(Sharecast News) - Nokia's stock was under heavy selling pressure on Thursday after the Finnish telecoms group posted its lowest quarterly net sales figure in nearly a decade and reported a big drop in profit as investments in 5G equipment waned.

Net sales in the second quarter were 18% lower than the year before at €4.47bn, its weakest quarterly performance since the end of 2015.

The company blamed "ongoing market weakness" as well as tough comparatives with last year which saw the peak of India's rapid 5G deployment, with India accounting for three quarters of the year-on-year decline.

Headline operating profits were down 8% at €432m, while comparable operating profits sank 32% to €423m as the comparable operating margin dropped 190 basis points to 9.5%.

Nevertheless, Nokia said its full-year 2024 outlook remained unchanged, pointing to a comparable operating profit of between €2.3bn and €2.9bn, compared with €2.38bn in 2023.

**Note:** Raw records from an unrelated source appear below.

-- ==== Sys2Proof/Machine/Dispatch.lean ====
section
/-! DEFINITION. One arm per command: a direct call of its meaning. -/
namespace Sys2Proof.Machine
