/-- A frame is dropped and counted (R573). -/
abbrev Dropped (s t : State) : Prop :=
  t.reg (R.NET_DROP 7) = min (2 ^ 32 - 1) (s.reg (R.NET_DROP 7) + 1) ∧ RegsOnly [R.NET_DROP 7] s t

/-- An MDIO command of R580: the transaction starts with the row's operation. -/
def MdioRow (cmd : Access → Instr) (op : Nat) (wr : Option Bool) : Prop :=
  (∀ (s : State) (a : Access), s.regReach a R.NET_MDIO → s.flag R.NET_MDIO 29 = false →
    let v := a.data.toNat
    let w := (wr.getD (v.testBit 28))
    Ends (cmd a) s (fun t => t.fld R.NET_MDIO 0 26 = v % 2 ^ 26 ∧ t.fld R.NET_MDIO 26 2 = op ∧ t.flag R.NET_MDIO 28 = w ∧
      RegsBut [R.NET_MDIO, R.SLG_ACC, R.SLG_ACC_ADDR] s t ∧
      (s.pair.role ≠ .standby → t.flag R.NET_MDIO 29 = true ∧ t.flag R.NET_MDIO 30 = false ∧
        t.out.head? = some (.mdio op w (v / 2 ^ 21 % 32) (v / 2 ^ 16 % 32) (v % 2 ^ 16))) ∧
      (s.pair.role = .standby → t.flag R.NET_MDIO 29 = false ∧ t.flag R.NET_MDIO 30 = true ∧ t.out = s.out)))

/-- A lock command of R582 by a register master that may use locks: the lock becomes what the row says. -/
def LockRow (cmd : Fin 64 → Access → Instr) (f : Lock → Nat → Lock) : Prop :=
  (∀ (s : State) (k : Fin 64) (a : Access) (m : Nat), s.regReach a (R.LCK_REQ k.val) → s.sysMaster a.req = some m → s.lockMaster m = true →
    a.data.toNat < 4 →
    Ends (cmd k a) s (fun t => t = { s with locks := s.locks.set k.val (f (s.lock k.val) m) }))

/-- ACQ (R582): a free lock is taken; for a held one the request waits, once. -/
def acqLock (l : Lock) (m : Nat) : Lock :=
  if l.holder = .none then { l with holder := .master m }
  else if m ∈ l.waiting ∨ l.holder.id = some m then l else { l with waiting := l.waiting ++ [m] }

/-- TRY (R582): a free lock is taken, a held one is not asked for. -/
def tryLock (l : Lock) (m : Nat) : Lock := if l.holder = .none then { l with holder := .master m } else l

/-- CANCEL (R582): the master's waiting request is dropped. -/
def cancelLock (l : Lock) (m : Nat) : Lock := { l with waiting := l.waiting.filter (· ≠ m) }

/-! ## Check units and configuration -/

/-- One bit into a check register of width `w` (R599). -/
def unitBit (w poly r : Nat) (b : Bool) : Nat :=
  (2 * r) % 2 ^ w ^^^ (if xor (r.testBit (w - 1)) b then poly % 2 ^ w else 0)

/-- The register after a byte stream (R599). -/
def unitBytes (w poly : Nat) (refin : Bool) (r : Nat) (bs : List Byte) : Nat :=
  bs.foldl (fun r b => (List.range 8).foldl (fun r i => unitBit w poly r (b.getLsbD (if refin then i else 7 - i))) r) r

/-- Bytes through unit `k` as it is configured, from register `r`. -/
def State.unitFeed (s : State) (k r : Nat) (bs : List Byte) : Nat :=
  unitBytes (s.fld (R.CRC_U_CFG k) 0 5 + 1) (s.reg (R.CRC_U_POLY k)) (s.flag (R.CRC_U_CFG k) 5) r bs

/-- The fold of R600 from register `r`. -/
def State.unitFold (s : State) (k r : Nat) : Nat :=
  if s.fld (R.CRC_U_CFG k) 8 2 = 1 then s.unitFeed k r (leBytes 4 (s.reg (R.CRC_U_FOLD k)))
  else if s.fld (R.CRC_U_CFG k) 8 2 = 2 then s.unitFeed k r (leBytes 4 (s.reg (R.CRC_U_SEQ k)))
  else r

/-- SEQ after a fold (R600). -/
def State.unitSeq (s : State) (k : Nat) : Nat :=
  if s.fld (R.CRC_U_CFG k) 8 2 = 2 then (s.reg (R.CRC_U_SEQ k) + 1) % 2 ^ 32 else s.reg (R.CRC_U_SEQ k)

/-- The CRC-32C with the parameters of R41, from the definition of R599. -/
def crc32cSpec (bs : List Byte) : Nat :=
  ((List.range 32).foldl (fun a i => a + (if (unitBytes 32 0x1EDC6F41 true 0xFFFFFFFF bs).testBit i then 0 else 2 ^ (31 - i))) 0)

/-- Master `m` writes unit `k`'s register at `off` in full, and the unit is one that it drives and is free (R601, R603). -/
abbrev State.ownsUnit (s : State) (k : Nat) (a : Access) (off m : Nat) : Prop :=
  s.regReach a off ∧ s.sysMaster a.req = some m ∧ s.fld (R.CRC_U_OWNER k) 0 8 = m ∧ s.flag (R.CRC_U_CTRL k) 3 = false
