/-- R409, R410, R419: a PC outside the code, an undefined opcode and a bad encoding end the job; so do the accesses of the table of
R419, at the first check that fails. -/
def Obligations.CrucibleFaults : Prop :=
  (∀ (s : State) (c : Fin 48) (b : Bundle), s.pick c.val = some b → s.fetchIns b = none →
    Ends (.cruIadd c) s (fun t => JobFaulted s t b 0x11 0 (lowLane b.live))) ∧
  (∀ (s : State) (c : Fin 48) (b : Bundle) (i : Ins), s.pick c.val = some b → (s.fetchIns b).map Ins.dec = some i → i.defined = false →
    Ends (.cruIadd c) s (fun t => JobFaulted s t b 0x10 0 (lowLane b.live))) ∧
  (∀ (s : State) (c : Fin 48) (b : Bundle) (i : Ins), s.pick c.val = some b → (s.fetchIns b).map Ins.dec = some i → i.cls = 2 →
    i.opc = 1 → (shapeOf i).valid i b.regs = false → Ends (.cruIadd c) s (fun t => JobFaulted s t b 0x10 0 (lowLane b.live))) ∧
  (∀ (s : State) (c : Fin 48) (b : Bundle) (i : Ins) (l0 : Nat), s.Issues c b i → i.cls = 8 → i.opc < 2 →
    (lanesOf (i.lanes b)).head? = some l0 →
    let cmd := if i.opc = 0 then Instr.cruLdGlobal c else .cruStGlobal c
    let n : Nat := sizeBytes i.size
    (i.opc = 1 → b.kind ≠ 0 → Ends cmd s (fun t => JobFaulted s.issued t b 0x15 0 l0)) ∧
    ((i.opc = 0 ∨ b.kind = 0) → s.accSurf b i = none → Ends cmd s (fun t => JobFaulted s.issued t b 0x12 0 l0)) ∧
    (∀ j u, (i.opc = 0 ∨ b.kind = 0 ∧ j.writable i.surf = true) → s.job b.slice b.seq = some j → s.jobSurf j i.surf = some u →
      (∀ l, (lanesOf (i.lanes b)).find? (fun l => i.offset b l % n != 0) = some l →
        Ends cmd s (fun t => JobFaulted s.issued t b 0x13 0 l)) ∧
      (∀ l, (∀ k ∈ lanesOf (i.lanes b), i.offset b k % n = 0) →
        (lanesOf (i.lanes b)).find? (fun l => i.offset b l < 0 || (u.bytes : Int) < i.offset b l + n) = some l →
        Ends cmd s (fun t => JobFaulted s.issued t b 0x12 0 l))))

/-- R406, R409: every instruction whose fields fit their places is read back from its word, and a word without a reserved bit is
the word of what it is read as. -/
def Obligations.CrucibleWordsReadBack : Prop :=
  (∀ i : Ins, i.wf = true → Ins.dec i.enc = i ∧ i.enc < 2 ^ 64) ∧
  ∀ w : Nat, w < 2 ^ 64 → (Ins.dec w).rsv = false → (Ins.dec w).wf = true ∧ (Ins.dec w).enc = w

/-- R406, R407: words written out from the fields of the spec's own examples. -/
def Obligations.CrucibleWordsOfTheSpec : Prop :=
  Ins.dec 0x0000070602885833 = ⟨3, 0x03, false, true, 1, true, 8, 5, 6, 7, 0, 0, false⟩ ∧
  Ins.dec 0x0000000502080122 = ⟨2, 0x12, false, false, 0, false, 8, 4, 5, 0, 0, 0, false⟩ ∧
  Ins.dec 0x00000008000C0406 = ⟨6, 0x00, true, false, 0, false, 12, 0, 0, 0, 0, 8, false⟩ ∧
  Ins.dec 0x00000008001C0406 = ⟨6, 0x00, true, false, 0, false, 28, 0, 0, 0, 0, 8, false⟩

While the outlook was still "uncertain", president and chief executive Pekka Lundmark gave reasons for optimism regarding incoming orders.

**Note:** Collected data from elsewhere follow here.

/-! State.setReg -/

@[simp] theorem State.setReg_pending (s : State) (off v : Nat) : (s.setReg off v).pending = s.pending := rfl
@[simp] theorem State.setReg_time (s : State) (off v : Nat) : (s.setReg off v).time = s.time := rfl
@[simp] theorem State.setReg_fresh (s : State) (off v : Nat) : (s.setReg off v).fresh = s.fresh := rfl
@[simp] theorem State.setReg_out (s : State) (off v : Nat) : (s.setReg off v).out = s.out := rfl
@[simp] theorem State.setReg_fuses (s : State) (off v : Nat) : (s.setReg off v).fuses = s.fuses := rfl
@[simp] theorem State.setReg_boot (s : State) (off v : Nat) : (s.setReg off v).boot = s.boot := rfl
@[simp] theorem State.setReg_power (s : State) (off v : Nat) : (s.setReg off v).power = s.power := rfl
@[simp] theorem State.setReg_slices (s : State) (off v : Nat) : (s.setReg off v).slices = s.slices := rfl
@[simp] theorem State.setReg_order (s : State) (off v : Nat) : (s.setReg off v).order = s.order := rfl
@[simp] theorem State.setReg_slag (s : State) (off v : Nat) : (s.setReg off v).slag = s.slag := rfl
@[simp] theorem State.setReg_cfg (s : State) (off v : Nat) : (s.setReg off v).cfg = s.cfg := rfl
@[simp] theorem State.setReg_ports (s : State) (off v : Nat) : (s.setReg off v).ports = s.ports := rfl
@[simp] theorem State.setReg_net (s : State) (off v : Nat) : (s.setReg off v).net = s.net := rfl
@[simp] theorem State.setReg_locks (s : State) (off v : Nat) : (s.setReg off v).locks = s.locks := rfl
@[simp] theorem State.setReg_chans (s : State) (off v : Nat) : (s.setReg off v).chans = s.chans := rfl
@[simp] theorem State.setReg_mbxLockDone (s : State) (off v : Nat) : (s.setReg off v).mbxLockDone = s.mbxLockDone := rfl
@[simp] theorem State.setReg_pair (s : State) (off v : Nat) : (s.setReg off v).pair = s.pair := rfl
@[simp] theorem State.setReg_dram (s : State) (off v : Nat) : (s.setReg off v).dram = s.dram := rfl
@[simp] theorem State.setReg_memtest (s : State) (off v : Nat) : (s.setReg off v).memtest = s.memtest := rfl
@[simp] theorem State.setReg_disp (s : State) (off v : Nat) : (s.setReg off v).disp = s.disp := rfl
@[simp] theorem State.setReg_cru (s : State) (off v : Nat) : (s.setReg off v).cru = s.cru := rfl
@[simp] theorem State.setReg_touch (s : State) (off v : Nat) : (s.setReg off v).touch = s.touch := rfl
@[simp] theorem State.setReg_haps (s : State) (off v : Nat) : (s.setReg off v).haps = s.haps := rfl
@[simp] theorem State.setReg_aud (s : State) (off v : Nat) : (s.setReg off v).aud = s.aud := rfl

/-! State.setFld -/

@[simp] theorem State.setFld_pending (s : State) (off lo w v : Nat) : (s.setFld off lo w v).pending = s.pending := rfl
@[simp] theorem State.setFld_time (s : State) (off lo w v : Nat) : (s.setFld off lo w v).time = s.time := rfl
@[simp] theorem State.setFld_fresh (s : State) (off lo w v : Nat) : (s.setFld off lo w v).fresh = s.fresh := rfl
@[simp] theorem State.setFld_out (s : State) (off lo w v : Nat) : (s.setFld off lo w v).out = s.out := rfl
@[simp] theorem State.setFld_fuses (s : State) (off lo w v : Nat) : (s.setFld off lo w v).fuses = s.fuses := rfl
@[simp] theorem State.setFld_boot (s : State) (off lo w v : Nat) : (s.setFld off lo w v).boot = s.boot := rfl
@[simp] theorem State.setFld_power (s : State) (off lo w v : Nat) : (s.setFld off lo w v).power = s.power := rfl
@[simp] theorem State.setFld_slices (s : State) (off lo w v : Nat) : (s.setFld off lo w v).slices = s.slices := rfl
@[simp] theorem State.setFld_order (s : State) (off lo w v : Nat) : (s.setFld off lo w v).order = s.order := rfl
@[simp] theorem State.setFld_slag (s : State) (off lo w v : Nat) : (s.setFld off lo w v).slag = s.slag := rfl
@[simp] theorem State.setFld_cfg (s : State) (off lo w v : Nat) : (s.setFld off lo w v).cfg = s.cfg := rfl
@[simp] theorem State.setFld_ports (s : State) (off lo w v : Nat) : (s.setFld off lo w v).ports = s.ports := rfl
@[simp] theorem State.setFld_net (s : State) (off lo w v : Nat) : (s.setFld off lo w v).net = s.net := rfl
@[simp] theorem State.setFld_locks (s : State) (off lo w v : Nat) : (s.setFld off lo w v).locks = s.locks := rfl
@[simp] theorem State.setFld_chans (s : State) (off lo w v : Nat) : (s.setFld off lo w v).chans = s.chans := rfl
@[simp] theorem State.setFld_mbxLockDone (s : State) (off lo w v : Nat) : (s.setFld off lo w v).mbxLockDone = s.mbxLockDone := rfl
@[simp] theorem State.setFld_pair (s : State) (off lo w v : Nat) : (s.setFld off lo w v).pair = s.pair := rfl
@[simp] theorem State.setFld_dram (s : State) (off lo w v : Nat) : (s.setFld off lo w v).dram = s.dram := rfl
@[simp] theorem State.setFld_memtest (s : State) (off lo w v : Nat) : (s.setFld off lo w v).memtest = s.memtest := rfl
@[simp] theorem State.setFld_disp (s : State) (off lo w v : Nat) : (s.setFld off lo w v).disp = s.disp := rfl
@[simp] theorem State.setFld_cru (s : State) (off lo w v : Nat) : (s.setFld off lo w v).cru = s.cru := rfl
@[simp] theorem State.setFld_touch (s : State) (off lo w v : Nat) : (s.setFld off lo w v).touch = s.touch := rfl
@[simp] theorem State.setFld_haps (s : State) (off lo w v : Nat) : (s.setFld off lo w v).haps = s.haps := rfl
@[simp] theorem State.setFld_aud (s : State) (off lo w v : Nat) : (s.setFld off lo w v).aud = s.aud := rfl

/-! State.setFlag -/

@[simp] theorem State.setFlag_pending (s : State) (off i : Nat) (b : Bool) : (s.setFlag off i b).pending = s.pending := rfl
@[simp] theorem State.setFlag_time (s : State) (off i : Nat) (b : Bool) : (s.setFlag off i b).time = s.time := rfl
@[simp] theorem State.setFlag_fresh (s : State) (off i : Nat) (b : Bool) : (s.setFlag off i b).fresh = s.fresh := rfl
@[simp] theorem State.setFlag_out (s : State) (off i : Nat) (b : Bool) : (s.setFlag off i b).out = s.out := rfl
@[simp] theorem State.setFlag_fuses (s : State) (off i : Nat) (b : Bool) : (s.setFlag off i b).fuses = s.fuses := rfl
@[simp] theorem State.setFlag_boot (s : State) (off i : Nat) (b : Bool) : (s.setFlag off i b).boot = s.boot := rfl
@[simp] theorem State.setFlag_power (s : State) (off i : Nat) (b : Bool) : (s.setFlag off i b).power = s.power := rfl
@[simp] theorem State.setFlag_slices (s : State) (off i : Nat) (b : Bool) : (s.setFlag off i b).slices = s.slices := rfl
@[simp] theorem State.setFlag_order (s : State) (off i : Nat) (b : Bool) : (s.setFlag off i b).order = s.order := rfl
@[simp] theorem State.setFlag_slag (s : State) (off i : Nat) (b : Bool) : (s.setFlag off i b).slag = s.slag := rfl
@[simp] theorem State.setFlag_cfg (s : State) (off i : Nat) (b : Bool) : (s.setFlag off i b).cfg = s.cfg := rfl
@[simp] theorem State.setFlag_ports (s : State) (off i : Nat) (b : Bool) : (s.setFlag off i b).ports = s.ports := rfl
@[simp] theorem State.setFlag_net (s : State) (off i : Nat) (b : Bool) : (s.setFlag off i b).net = s.net := rfl
@[simp] theorem State.setFlag_locks (s : State) (off i : Nat) (b : Bool) : (s.setFlag off i b).locks = s.locks := rfl
@[simp] theorem State.setFlag_chans (s : State) (off i : Nat) (b : Bool) : (s.setFlag off i b).chans = s.chans := rfl
@[simp] theorem State.setFlag_mbxLockDone (s : State) (off i : Nat) (b : Bool) : (s.setFlag off i b).mbxLockDone = s.mbxLockDone := rfl
@[simp] theorem State.setFlag_pair (s : State) (off i : Nat) (b : Bool) : (s.setFlag off i b).pair = s.pair := rfl
@[simp] theorem State.setFlag_dram (s : State) (off i : Nat) (b : Bool) : (s.setFlag off i b).dram = s.dram := rfl
@[simp] theorem State.setFlag_memtest (s : State) (off i : Nat) (b : Bool) : (s.setFlag off i b).memtest = s.memtest := rfl
@[simp] theorem State.setFlag_disp (s : State) (off i : Nat) (b : Bool) : (s.setFlag off i b).disp = s.disp := rfl
@[simp] theorem State.setFlag_cru (s : State) (off i : Nat) (b : Bool) : (s.setFlag off i b).cru = s.cru := rfl
@[simp] theorem State.setFlag_touch (s : State) (off i : Nat) (b : Bool) : (s.setFlag off i b).touch = s.touch := rfl
@[simp] theorem State.setFlag_haps (s : State) (off i : Nat) (b : Bool) : (s.setFlag off i b).haps = s.haps := rfl
@[simp] theorem State.setFlag_aud (s : State) (off i : Nat) (b : Bool) : (s.setFlag off i b).aud = s.aud := rfl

"I am pleased to confirm that the improving order intake momentum we've talked about for the past couple of quarters has continued in the second quarter across the group and most notably in Network Infrastructure," Lundmark said.

"This trend means our backlog further expanded and we look forward to a meaningful improvement in net sales in the second half."

The stock was down 4% at €3.44 by 1425 in Helsinki, having dropped as much as 8% earlier on.